Shadow work has become an increasingly hot topic lately. There’s a lot of talk about integrating your shadow but what does that really mean?
The term originated back in early 1900s by a psychologist named Carl Jung. In his research he found that our subconscious holds many, many memories, or programming from a young age (0-7). And throughout life, we tend to operate from these programs in a completely unconscious way which has the potential to create a lot of painful experiences.
A lot of it is what learned as a child from our parents. At very early ages we knew what made our parents either happy or angry. And as a form of survival we learned what and how we needed to be to make them happy so they would take care of us. We did this purely for survival. As we got older, We began to observe from our classmates what we needed to do to be liked by our peers. This stuck with us throughout our teen years and into adulthood. We each create what is a called a persona. A version of our programmed selves that we think other people will like in order to be accepted.
But - is this persona who we truly are at our core? When we begin to delve into shadow work, our whole sense of self gets rocked. We have been led to believe that any type of negative feeling is “bad” and being happy is “good”. The thing is, these bad feelings or traits developed do have a purpose. Shit, we were even born with some. Have you ever seen a baby get angry? I bet you have. Anger isn’t bad, it is inherent, and in certain instances, is not a “bad” thing. These feelings help us to rise up in times of adversity and reclaim our power.
Throughout life we may find ourselves triggered time and time again. It could be something someone says, it could be a sound, even a smell. But whatever the trigger is, it’ll set you off. Be it sadness, hopelessly, rage... the trigger will leave you feeling some kind of way. And one thing it’s not is feeling like you are in control. When you are susceptible triggers, anyone or anything can set you off at anytime. And a lot of the times we just go with it until it passes, be it 5 minutes or maybe we end up stewing over it for the entire day or even week. Yes, life is challenging and we are ultimately here to clear karma and learn but that doesn't mean we have to suffer through it.

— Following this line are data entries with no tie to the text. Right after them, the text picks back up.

section
variable (x : SMap (List Word)) (s : State)
@[simp] theorem withLatch_pending : (s.withLatch x).pending = s.pending := by cases s; rfl
@[simp] theorem withLatch_free : (s.withLatch x).free = s.free := by cases s; rfl
@[simp] theorem withLatch_tim : (s.withLatch x).tim = s.tim := by cases s; rfl
@[simp] theorem withLatch_regs : (s.withLatch x).regs = s.regs := by cases s; rfl
@[simp] theorem withLatch_latch : (s.withLatch x).latch = x := by cases s; rfl
@[simp] theorem withLatch_mem : (s.withLatch x).mem = s.mem := by cases s; rfl
@[simp] theorem withLatch_marks : (s.withLatch x).marks = s.marks := by cases s; rfl
@[simp] theorem withLatch_groups : (s.withLatch x).groups = s.groups := by cases s; rfl
@[simp] theorem withLatch_nibs : (s.withLatch x).nibs = s.nibs := by cases s; rfl
@[simp] theorem withLatch_slate : (s.withLatch x).slate = s.slate := by cases s; rfl
@[simp] theorem withLatch_rul : (s.withLatch x).rul = s.rul := by cases s; rfl
@[simp] theorem withLatch_inkPrev : (s.withLatch x).inkPrev = s.inkPrev := by cases s; rfl
@[simp] theorem withLatch_brus : (s.withLatch x).brus = s.brus := by cases s; rfl
@[simp] theorem withLatch_bruLive : (s.withLatch x).bruLive = s.bruLive := by cases s; rfl
@[simp] theorem withLatch_doms : (s.withLatch x).doms = s.doms := by cases s; rfl
@[simp] theorem withLatch_saps : (s.withLatch x).saps = s.saps := by cases s; rfl
@[simp] theorem withLatch_sapHeld : (s.withLatch x).sapHeld = s.sapHeld := by cases s; rfl
@[simp] theorem withLatch_sapRemap : (s.withLatch x).sapRemap = s.sapRemap := by cases s; rfl
@[simp] theorem withLatch_sapMasks : (s.withLatch x).sapMasks = s.sapMasks := by cases s; rfl
@[simp] theorem withLatch_lanes : (s.withLatch x).lanes = s.lanes := by cases s; rfl
@[simp] theorem withLatch_senseBad : (s.withLatch x).senseBad = s.senseBad := by cases s; rfl
@[simp] theorem withLatch_auxBits : (s.withLatch x).auxBits = s.auxBits := by cases s; rfl
@[simp] theorem withLatch_net : (s.withLatch x).net = s.net := by cases s; rfl
@[simp] theorem withLatch_stager : (s.withLatch x).stager = s.stager := by cases s; rfl
@[simp] theorem withLatch_mir : (s.withLatch x).mir = s.mir := by cases s; rfl
@[simp] theorem withLatch_ref : (s.withLatch x).ref = s.ref := by cases s; rfl
@[simp] theorem withLatch_tbs : (s.withLatch x).tbs = s.tbs := by cases s; rfl
@[simp] theorem withLatch_ptps : (s.withLatch x).ptps = s.ptps := by cases s; rfl
@[simp] theorem withLatch_pulses : (s.withLatch x).pulses = s.pulses := by cases s; rfl
@[simp] theorem withLatch_capts : (s.withLatch x).capts = s.capts := by cases s; rfl
@[simp] theorem withLatch_capLatch : (s.withLatch x).capLatch = s.capLatch := by cases s; rfl
@[simp] theorem withLatch_fab : (s.withLatch x).fab = s.fab := by cases s; rfl
@[simp] theorem withLatch_chains : (s.withLatch x).chains = s.chains := by cases s; rfl
@[simp] theorem withLatch_fb : (s.withLatch x).fb = s.fb := by cases s; rfl
@[simp] theorem withLatch_sec : (s.withLatch x).sec = s.sec := by cases s; rfl
@[simp] theorem withLatch_boot : (s.withLatch x).boot = s.boot := by cases s; rfl
@[simp] theorem withLatch_mch : (s.withLatch x).mch = s.mch := by cases s; rfl
@[simp] theorem withLatch_mf : (s.withLatch x).mf = s.mf := by cases s; rfl
end

section
variable (x : List Host.Cell) (s : State)
@[simp] theorem withMem_pending : (s.withMem x).pending = s.pending := by cases s; rfl
@[simp] theorem withMem_free : (s.withMem x).free = s.free := by cases s; rfl
@[simp] theorem withMem_tim : (s.withMem x).tim = s.tim := by cases s; rfl
@[simp] theorem withMem_regs : (s.withMem x).regs = s.regs := by cases s; rfl
@[simp] theorem withMem_latch : (s.withMem x).latch = s.latch := by cases s; rfl
@[simp] theorem withMem_mem : (s.withMem x).mem = x := by cases s; rfl
@[simp] theorem withMem_marks : (s.withMem x).marks = s.marks := by cases s; rfl
@[simp] theorem withMem_groups : (s.withMem x).groups = s.groups := by cases s; rfl
@[simp] theorem withMem_nibs : (s.withMem x).nibs = s.nibs := by cases s; rfl
@[simp] theorem withMem_slate : (s.withMem x).slate = s.slate := by cases s; rfl
@[simp] theorem withMem_rul : (s.withMem x).rul = s.rul := by cases s; rfl
@[simp] theorem withMem_inkPrev : (s.withMem x).inkPrev = s.inkPrev := by cases s; rfl
@[simp] theorem withMem_brus : (s.withMem x).brus = s.brus := by cases s; rfl
@[simp] theorem withMem_bruLive : (s.withMem x).bruLive = s.bruLive := by cases s; rfl
@[simp] theorem withMem_doms : (s.withMem x).doms = s.doms := by cases s; rfl
@[simp] theorem withMem_saps : (s.withMem x).saps = s.saps := by cases s; rfl
@[simp] theorem withMem_sapHeld : (s.withMem x).sapHeld = s.sapHeld := by cases s; rfl
@[simp] theorem withMem_sapRemap : (s.withMem x).sapRemap = s.sapRemap := by cases s; rfl
@[simp] theorem withMem_sapMasks : (s.withMem x).sapMasks = s.sapMasks := by cases s; rfl
@[simp] theorem withMem_lanes : (s.withMem x).lanes = s.lanes := by cases s; rfl
@[simp] theorem withMem_senseBad : (s.withMem x).senseBad = s.senseBad := by cases s; rfl
@[simp] theorem withMem_auxBits : (s.withMem x).auxBits = s.auxBits := by cases s; rfl
@[simp] theorem withMem_net : (s.withMem x).net = s.net := by cases s; rfl
@[simp] theorem withMem_stager : (s.withMem x).stager = s.stager := by cases s; rfl
@[simp] theorem withMem_mir : (s.withMem x).mir = s.mir := by cases s; rfl
@[simp] theorem withMem_ref : (s.withMem x).ref = s.ref := by cases s; rfl
@[simp] theorem withMem_tbs : (s.withMem x).tbs = s.tbs := by cases s; rfl
@[simp] theorem withMem_ptps : (s.withMem x).ptps = s.ptps := by cases s; rfl
@[simp] theorem withMem_pulses : (s.withMem x).pulses = s.pulses := by cases s; rfl
@[simp] theorem withMem_capts : (s.withMem x).capts = s.capts := by cases s; rfl
@[simp] theorem withMem_capLatch : (s.withMem x).capLatch = s.capLatch := by cases s; rfl
@[simp] theorem withMem_fab : (s.withMem x).fab = s.fab := by cases s; rfl
@[simp] theorem withMem_chains : (s.withMem x).chains = s.chains := by cases s; rfl
@[simp] theorem withMem_fb : (s.withMem x).fb = s.fb := by cases s; rfl
@[simp] theorem withMem_sec : (s.withMem x).sec = s.sec := by cases s; rfl
@[simp] theorem withMem_boot : (s.withMem x).boot = s.boot := by cases s; rfl
@[simp] theorem withMem_mch : (s.withMem x).mch = s.mch := by cases s; rfl
@[simp] theorem withMem_mf : (s.withMem x).mf = s.mf := by cases s; rfl
end

section
variable (x : SMap Mark) (s : State)
@[simp] theorem withMarks_pending : (s.withMarks x).pending = s.pending := by cases s; rfl
@[simp] theorem withMarks_free : (s.withMarks x).free = s.free := by cases s; rfl
@[simp] theorem withMarks_tim : (s.withMarks x).tim = s.tim := by cases s; rfl
@[simp] theorem withMarks_regs : (s.withMarks x).regs = s.regs := by cases s; rfl
@[simp] theorem withMarks_latch : (s.withMarks x).latch = s.latch := by cases s; rfl
@[simp] theorem withMarks_mem : (s.withMarks x).mem = s.mem := by cases s; rfl
@[simp] theorem withMarks_marks : (s.withMarks x).marks = x := by cases s; rfl
@[simp] theorem withMarks_groups : (s.withMarks x).groups = s.groups := by cases s; rfl
@[simp] theorem withMarks_nibs : (s.withMarks x).nibs = s.nibs := by cases s; rfl
@[simp] theorem withMarks_slate : (s.withMarks x).slate = s.slate := by cases s; rfl
@[simp] theorem withMarks_rul : (s.withMarks x).rul = s.rul := by cases s; rfl
@[simp] theorem withMarks_inkPrev : (s.withMarks x).inkPrev = s.inkPrev := by cases s; rfl
@[simp] theorem withMarks_brus : (s.withMarks x).brus = s.brus := by cases s; rfl
@[simp] theorem withMarks_bruLive : (s.withMarks x).bruLive = s.bruLive := by cases s; rfl
@[simp] theorem withMarks_doms : (s.withMarks x).doms = s.doms := by cases s; rfl
@[simp] theorem withMarks_saps : (s.withMarks x).saps = s.saps := by cases s; rfl
@[simp] theorem withMarks_sapHeld : (s.withMarks x).sapHeld = s.sapHeld := by cases s; rfl
@[simp] theorem withMarks_sapRemap : (s.withMarks x).sapRemap = s.sapRemap := by cases s; rfl
@[simp] theorem withMarks_sapMasks : (s.withMarks x).sapMasks = s.sapMasks := by cases s; rfl
@[simp] theorem withMarks_lanes : (s.withMarks x).lanes = s.lanes := by cases s; rfl
@[simp] theorem withMarks_senseBad : (s.withMarks x).senseBad = s.senseBad := by cases s; rfl
@[simp] theorem withMarks_auxBits : (s.withMarks x).auxBits = s.auxBits := by cases s; rfl
@[simp] theorem withMarks_net : (s.withMarks x).net = s.net := by cases s; rfl
@[simp] theorem withMarks_stager : (s.withMarks x).stager = s.stager := by cases s; rfl
@[simp] theorem withMarks_mir : (s.withMarks x).mir = s.mir := by cases s; rfl
@[simp] theorem withMarks_ref : (s.withMarks x).ref = s.ref := by cases s; rfl
@[simp] theorem withMarks_tbs : (s.withMarks x).tbs = s.tbs := by cases s; rfl
@[simp] theorem withMarks_ptps : (s.withMarks x).ptps = s.ptps := by cases s; rfl
@[simp] theorem withMarks_pulses : (s.withMarks x).pulses = s.pulses := by cases s; rfl
@[simp] theorem withMarks_capts : (s.withMarks x).capts = s.capts := by cases s; rfl
@[simp] theorem withMarks_capLatch : (s.withMarks x).capLatch = s.capLatch := by cases s; rfl
@[simp] theorem withMarks_fab : (s.withMarks x).fab = s.fab := by cases s; rfl
@[simp] theorem withMarks_chains : (s.withMarks x).chains = s.chains := by cases s; rfl
@[simp] theorem withMarks_fb : (s.withMarks x).fb = s.fb := by cases s; rfl
@[simp] theorem withMarks_sec : (s.withMarks x).sec = s.sec := by cases s; rfl
@[simp] theorem withMarks_boot : (s.withMarks x).boot = s.boot := by cases s; rfl
@[simp] theorem withMarks_mch : (s.withMarks x).mch = s.mch := by cases s; rfl
@[simp] theorem withMarks_mf : (s.withMarks x).mf = s.mf := by cases s; rfl
end

section
variable (x : SMap MemGroup) (s : State)
@[simp] theorem withGroups_pending : (s.withGroups x).pending = s.pending := by cases s; rfl
@[simp] theorem withGroups_free : (s.withGroups x).free = s.free := by cases s; rfl
@[simp] theorem withGroups_tim : (s.withGroups x).tim = s.tim := by cases s; rfl
@[simp] theorem withGroups_regs : (s.withGroups x).regs = s.regs := by cases s; rfl
@[simp] theorem withGroups_latch : (s.withGroups x).latch = s.latch := by cases s; rfl
@[simp] theorem withGroups_mem : (s.withGroups x).mem = s.mem := by cases s; rfl
@[simp] theorem withGroups_marks : (s.withGroups x).marks = s.marks := by cases s; rfl
@[simp] theorem withGroups_groups : (s.withGroups x).groups = x := by cases s; rfl
@[simp] theorem withGroups_nibs : (s.withGroups x).nibs = s.nibs := by cases s; rfl
@[simp] theorem withGroups_slate : (s.withGroups x).slate = s.slate := by cases s; rfl
@[simp] theorem withGroups_rul : (s.withGroups x).rul = s.rul := by cases s; rfl
@[simp] theorem withGroups_inkPrev : (s.withGroups x).inkPrev = s.inkPrev := by cases s; rfl
@[simp] theorem withGroups_brus : (s.withGroups x).brus = s.brus := by cases s; rfl
@[simp] theorem withGroups_bruLive : (s.withGroups x).bruLive = s.bruLive := by cases s; rfl
@[simp] theorem withGroups_doms : (s.withGroups x).doms = s.doms := by cases s; rfl
@[simp] theorem withGroups_saps : (s.withGroups x).saps = s.saps := by cases s; rfl
@[simp] theorem withGroups_sapHeld : (s.withGroups x).sapHeld = s.sapHeld := by cases s; rfl
@[simp] theorem withGroups_sapRemap : (s.withGroups x).sapRemap = s.sapRemap := by cases s; rfl
@[simp] theorem withGroups_sapMasks : (s.withGroups x).sapMasks = s.sapMasks := by cases s; rfl
@[simp] theorem withGroups_lanes : (s.withGroups x).lanes = s.lanes := by cases s; rfl
@[simp] theorem withGroups_senseBad : (s.withGroups x).senseBad = s.senseBad := by cases s; rfl
@[simp] theorem withGroups_auxBits : (s.withGroups x).auxBits = s.auxBits := by cases s; rfl
@[simp] theorem withGroups_net : (s.withGroups x).net = s.net := by cases s; rfl
@[simp] theorem withGroups_stager : (s.withGroups x).stager = s.stager := by cases s; rfl
@[simp] theorem withGroups_mir : (s.withGroups x).mir = s.mir := by cases s; rfl
@[simp] theorem withGroups_ref : (s.withGroups x).ref = s.ref := by cases s; rfl
@[simp] theorem withGroups_tbs : (s.withGroups x).tbs = s.tbs := by cases s; rfl
@[simp] theorem withGroups_ptps : (s.withGroups x).ptps = s.ptps := by cases s; rfl
@[simp] theorem withGroups_pulses : (s.withGroups x).pulses = s.pulses := by cases s; rfl
@[simp] theorem withGroups_capts : (s.withGroups x).capts = s.capts := by cases s; rfl
@[simp] theorem withGroups_capLatch : (s.withGroups x).capLatch = s.capLatch := by cases s; rfl
@[simp] theorem withGroups_fab : (s.withGroups x).fab = s.fab := by cases s; rfl
@[simp] theorem withGroups_chains : (s.withGroups x).chains = s.chains := by cases s; rfl
@[simp] theorem withGroups_fb : (s.withGroups x).fb = s.fb := by cases s; rfl
@[simp] theorem withGroups_sec : (s.withGroups x).sec = s.sec := by cases s; rfl
@[simp] theorem withGroups_boot : (s.withGroups x).boot = s.boot := by cases s; rfl
@[simp] theorem withGroups_mch : (s.withGroups x).mch = s.mch := by cases s; rfl
@[simp] theorem withGroups_mf : (s.withGroups x).mf = s.mf := by cases s; rfl
end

In shadow work we become like detectives unto ourselves. We started to dig and peel back layers. Those triggers? They are a pathway to healing and ultimately freedom. We begin to feel our hidden feelings, befriend and ultimately integrate them.
Shadow work is not for the faint of heart. It highlights feelings we have bottled up for in some cases our entire lives. Shadow work will turn your life upside down and then very calmly put it all back together. There’s a certain degree of inner work that needs to be done before the practice of shadow work can begin. It is not necessarily for someone that is feeling emotionally raw and unbalanced.